Clamp plastic and you squeeze out the glue. Poly works best with wood because it's designed to cure in the presence of moisture already present in the wood.

sealing and -joining- are two different tasks. You need more bond strength for joining.Lots more for stressed parts.

AFAIK,RAKA is only available online,West System and System Three are at least equal and usually available locally(boat,woodworking shops),but System Three online has an EXCELLENT trial kit for $10(last I checked,awhile ago) postpaid,it also has generous samples of various fillers,the great Epoxy Book,a wonderful guide to using epoxies(a MUST read,IMO.),spreaders,mixing cups and sticks,and a big piece of fiberglass cloth.It will have enough epoxy for your application. **And I don't have any financial association with them.**
I have used their trial kit and loved it.I still have the trial kit box,book,and some of the fillers.I also get glass cloth from a hobby shop,you can get very light weight cloths(top finishing) or heavier,stronger cloths.

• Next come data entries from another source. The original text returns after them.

/-- The strands that it cannot take now: those, and the ones dark or still waking. -/
def Link.unusable (x : Link) : BitVec 16 := x.barred ||| strandsOf (x.dark ||| x.waking)

/-- The group that the transmit direction moves to: the one asked for where it can be taken, else that of R389 among the strands that are awake,
else, until a wake ends, the one in use (R390). None: no group of 2 qualifies. -/
def Link.aim (x : Link) (asked : Option (Nat × Nat)) : Option (Nat × Nat) :=
  if (bestGroup x.barred 0).isNone then none
  else
    match asked.filter (fun (g : Nat × Nat) => decide (g.1 ≤ widthOf x.maxw) && groupMask g.1 g.2 &&& x.unusable == 0) with
    | some g => some g
    | none => some ((bestGroup x.unusable x.maxw).getD (x.w, x.b))

/-- Announce the group that a direction moves to; without one the direction fails. -/
def State.announce (s : State) (l : Nat) (asked : Option (Nat × Nat)) : State :=
  let x := s.link l
  match x.aim asked with
  | none => s.failLink l
  | some g => if g = (x.w, x.b) then s.setLink l { x with ann := none, redo := false } else s.setLink l { x with ann := some g }

/-- The group follows what is parked, dark and waking (R389, R390). -/
def State.regroup (s : State) (l : Nat) : State := if (s.link l).st == .up then s.announce l none else s

/-- Wavelengths that wake no longer; a wake without any ends with them. -/
def Link.unwake (x : Link) (m : BitVec 8) : Link :=
  { x with waking := x.waking &&& ~~~m, wakes := (x.wakes.map (fun k => k &&& ~~~m)).filter (fun k => k != 0) }

/-! ## Replay (R388, R399) -/

/-- Start a replay from the oldest held packet. -/
def Link.replay (x : Link) : Link :=
  if x.buf.isEmpty then x else { x with pos := 0, flit := 0, holdoff := some x.acked }.count 5 1

/-! ## Flits (R384, R385) -/

/-- One bit of the CRC-32 of IEEE 802.3, reflected. -/
def crcStep (c : BitVec 32) (b : Bool) : BitVec 32 := (c >>> 1) ^^^ (if c.getLsbD 0 != b then 0xEDB88320 else 0)

/-- The CRC of bytes 0 to 251, as the Ethernet FCS is computed (log 59). -/
def crc32 (x : BitVec 2016) : BitVec 32 := ~~~ ((List.range 2016).foldl (fun c i => crcStep c (x.getLsbD i)) (BitVec.allOnes 32))

/-- The fields of a flit. -/
structure FlitFields where
  kind : BitVec 4
  nf : BitVec 4
  nw : BitVec 2
  nb : BitVec 4
  rq : Bool
  seq : BitVec 16
  ack : BitVec 16
  crd : BitVec 16
  wreqW : BitVec 2
  wreqB : BitVec 4
  payload : BitVec 1920
deriving DecidableEq, Repr

/-- Bytes 0 to 251. -/
def FlitFields.body (f : FlitFields) : BitVec 2016 :=
  f.payload ++ (f.wreqB ++ f.wreqW : BitVec 6).setWidth 32 ++ f.crd ++ f.ack ++ f.seq ++ (0#1 ++ BitVec.ofBool f.rq ++ f.nb ++ f.nw ++ f.nf ++ f.kind)

/-- The 256 bytes, byte 0 lowest. -/
def FlitFields.bits (f : FlitFields) : BitVec 2048 := crc32 f.body ++ f.body

def flitFields (x : BitVec 2048) : FlitFields :=
  { kind := x.extractLsb' 0 4, nf := x.extractLsb' 4 4, nw := x.extractLsb' 8 2, nb := x.extractLsb' 10 4, rq := x.getLsbD 14, seq := x.extractLsb' 16 16
    ack := x.extractLsb' 32 16, crd := x.extractLsb' 48 16, wreqW := x.extractLsb' 64 2, wreqB := x.extractLsb' 66 4, payload := x.extractLsb' 96 1920 }

/-- What must be zero is zero: bit 15, WREQ above its fields, and, by KIND, NF, SEQ and WREQ. -/
def reservedZero (x : BitVec 2048) : Bool :=
  let f := flitFields x
  let control := f.kind == 3
  !x.getLsbD 15 && x.extractLsb' 70 26 == 0 && (control || x.extractLsb' 64 6 == 0) && (!(f.kind == 0 || control) || (f.nf == 0 && f.seq == 0))

/-- A flit whose bytes are damaged (R384): a bad CRC, a reserved KIND, a reserved field that is not zero, an NB that is no multiple of its width. -/
def spoiled (x : BitVec 2048) : Bool :=
  let f := flitFields x
  crc32 (x.setWidth 2016) != x.extractLsb' 2016 32 || decide (3 < f.kind.toNat) || !reservedZero x || f.nb.toNat % widthOf f.nw != 0

/-- The strand on which unit u of a flit travels (R385). -/
def unitStrand (w b u : Nat) : Nat := b + u % w
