-- ==== Sys2Proof/Machine/Power.lean ====
section
/-! DEFINITION. Sys2Proof/Machine/Power.lean: power states (R402-R406), the shutter sequence and resumption (R407-R411, R425), power caps and
throttling (R423, R424). How long a unit has been quiet, and what the sensors read, is the agenda's choice (log 1). -/

namespace Sys2Proof.Machine

/-! ## Quiet cores (R405) -/

/-- A part waits in one of the ways of R405. -/
def Part.quiet (p : Part) : Bool :=
  match p.wait, (p.convoy.bind (fun c => c.todo.head?.map (·.2)) : Option Instr) with
  | some (.op _), some (.kwait _ _ _) => true
  | some (.op _), some (.kwaitNt _ _ _) => true
  | some (.bwait _ _), _ => true
  | some (.iwait _), _ => true
  | some .await, _ => true
  | some (.sjoin _), _ => true
  | some (.fbar _ _), _ => true
  | some (.fifo _ _), _ => true
  | _, _ => false

/-- A trap is pending for a seat. -/
def State.trapPending (s : State) (core : Nat) (t : Seat) : Bool :=
  t.preempt || (t.tvec != 0 && t.partList.any (fun p => (s.overdue core p).isSome))

/-- An entry anchored to a core is READY or SAVED. -/
def State.anchored (s : State) (core : Nat) : Bool :=
  s.launches.any (fun l => (l.2.map (fun x => x.tasks.any (fun t =>
    (t.2.map (fun k => k.pooled && k.replicas.any (fun r => replicaCore k.core k.record.redund r == core))).getD false))).getD false)

/-- A core is quiet (R405). -/
def State.quiet (s : State) (core : Nat) : Bool :=
  (s.coreSeats core).all (fun p => p.2.2.phase == .issuing && p.2.2.partList.all Part.quiet && !s.trapPending core p.2.2) && !s.anchored core

/-! ## Entering and leaving power states (R402, R404, R405) -/

/-- Exit latencies in ns (R402). -/
def exitNs : PowerState → Nat
  | .run => 0
  | .idle => 19
  | .doze => 2000
  | .nap => 60000

/-- Park every open pane of a bank in slot 5 (R402). -/
def Bank.parkAll (b : Bank) : Bank :=
  (List.range 12).foldl (fun b n => if (b.pane n).isOpen && !(b.pane n).park then b.parkPane n else b) b

/-- Change every bank of a core that has been used. -/
def Core.mapBanks (c : Core) (f : Bank → Bank) : Core := { c with banks := c.banks.map (fun b => (b.1, f b.2)) }

/-- A core has a pane in transition or pinned: it does not yet leave RUN or IDLE for a deeper state. -/
def Core.panesBusy (c : Core) : Bool := c.banks.any (fun b => b.2.panes.any (fun p => p.2.moving || p.2.pins != 0))

/-- A power state may be entered: the tolerance admits its exit and no sequence runs. -/
def State.mayEnter (s : State) (p : PowerState) : Bool := decide (exitNs p ≤ s.power.lattol.toNat) && s.power.phase == 0

/-- CORE_IDLE_ENTRY (R402). -/
def execCoreIdleEntry (core : Nat) (s : State) : Host.Outcome State Fault Refusal :=
  .next (if core < 1536 ∧ (s.core core).power = .run ∧ s.mayEnter .idle ∧ s.quiet core then s.modCore core (fun c => { c with power := .idle }) else s)

/-- CORE_DOZE_ENTRY (R402): every open pane is parked. -/
def execCoreDozeEntry (core : Nat) (s : State) : Host.Outcome State Fault Refusal :=
  let c := s.core core
  .next (if core < 1536 ∧ c.power = .idle ∧ !c.waking ∧ s.mayEnter .doze ∧ s.quiet core ∧ !c.panesBusy then
    s.modCore core (fun c => { c.mapBanks Bank.parkAll with power := .doze }) else s)

/-- The external links of a stack (R2, R383). -/
def stackLinks (k : Nat) : List Nat := upFrom (k * 16) 16

/-- A stack may enter NAP: both tiers quiet below RUN, and no operation RUNNING on the sill's engines. -/
def State.mayNap (s : State) (k : Nat) : Bool :=
  s.mayEnter .nap && (stackCores k).all (fun c => ((s.core c).power == .idle || (s.core c).power == .doze) && !(s.core c).waking && s.quiet c && !(s.core c).panesBusy) &&
    !(s.ops.any (fun o => o.2.live && o.2.st == .running && o.2.kind.cls != .ts && sillOf o.2.core == k))

/-- STACK_NAP_ENTRY (R402, R406): panes parked, links narrowed. -/
def execStackNapEntry (stack : Nat) (s : State) : Host.Outcome State Fault Refusal :=
  .next (if stack < 8 ∧ s.mayNap stack then
    let s1 := (stackCores stack).foldl (fun s c => s.modCore c (fun x => { x.mapBanks Bank.parkAll with power := .nap })) s
    let s2 : State := { s1 with power := { s1.power with nap := s1.power.nap ||| ((1#8) <<< stack) } }
    ((stackLinks stack).foldl (fun s l => s.parkTo l (s.link l).park true) s2).sweep
   else s)

/-- POWER_WAKE (R405). -/
def execPowerWake (core : Nat) (s : State) : Host.Outcome State Fault Refusal := .next (if core < 1536 then s.wakeUnit core else s)

/-- The stack leaves NAP (R83, R406): its cores are in DOZE, which they leave at once where the tolerance is below its exit (R404); the links take
back their wavelengths, every debt reads 0. -/
def State.leaveNap (s : State) (k : Nat) : State :=
  let s1 := (stackCores k).foldl (fun s c => s.modCore c (fun x =>
    { x.mapBanks (fun b => { b with debt := [] }) with power := .doze, waking := decide (s.power.lattol.toNat < exitNs .doze) })) s
  let s2 : State := { s1 with power := { s1.power with nap := s1.power.nap &&& ~~~((1#8) <<< k) } }
  (stackLinks k).foldl (fun s l => s.parkTo l (s.link l).park false) s2

/-- The exit of a unit ends: the woken core runs. -/
def State.endExit (s : State) (core : Nat) : State :=
  if (s.core core).waking then
    (if (s.core core).power == .nap then s.leaveNap (core / 192) else s).modCore core (fun x => { x with power := .run, waking := false })
  else s

/-- POWER_EXIT_END (R405). -/
def execPowerExitEnd (core : Nat) (s : State) : Host.Outcome State Fault Refusal := .next (if core < 1536 then (s.endExit core).sweep else s)

/-- A core that an event wakes, its exit at once behind it. -/
def State.wakeNow (s : State) (core : Nat) : State := if core < 1536 && (s.core core).power != .run then (s.wakeUnit core).endExit core else s

/-- The latency tolerance (R404): a unit whose exit exceeds it starts its exit. -/
def State.setLattol (s : State) (v : Word) : State :=
  let s1 : State := { s with power := { s.power with lattol := v.setWidth 32 } }
  (s1.cores.map (·.1)).foldl (fun s c => if (v.setWidth 32).toNat < exitNs (s.core c).power then s.wakeUnit c else s) s1

/-- LATTOL_WRITE (R404). -/
def execLattolWrite (v : BitVec 64) (s : State) : Host.Outcome State Fault Refusal := .next (s.setLattol v)

/-! ## The shutter sequence: triggers (R408) -/

def State.setPower (s : State) (f : Power → Power) : State := { s with power := f s.power }

/-- Every unit below RUN exits (R408). -/
def State.wakeAll (s : State) : State := (s.cores.map (·.1)).foldl (fun s c => s.wakeNow c) s

/-- A shutter record (R418). -/
def State.noteShutter (s : State) : State := s.logError 0x0E 0 planeMgmt 0 0 0 0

You can also use strands from the glass cloth in your repair.
the plastic I dealt with was similar to Bakelite.
your fridge shelf is going to get a lot of weight put on it,and it WILL need reinforcement.I would use the popsicle sticks,a bit of that glass cloth on both top and bottom,build it up thick(on the bottom side),and cure it for 2 weeks before putting it into the fridge.The Epoxy Book will really help you in this repair,and you can DL it for free from the System Three website even if you go with West System.
IIRC;www.systemthree.com.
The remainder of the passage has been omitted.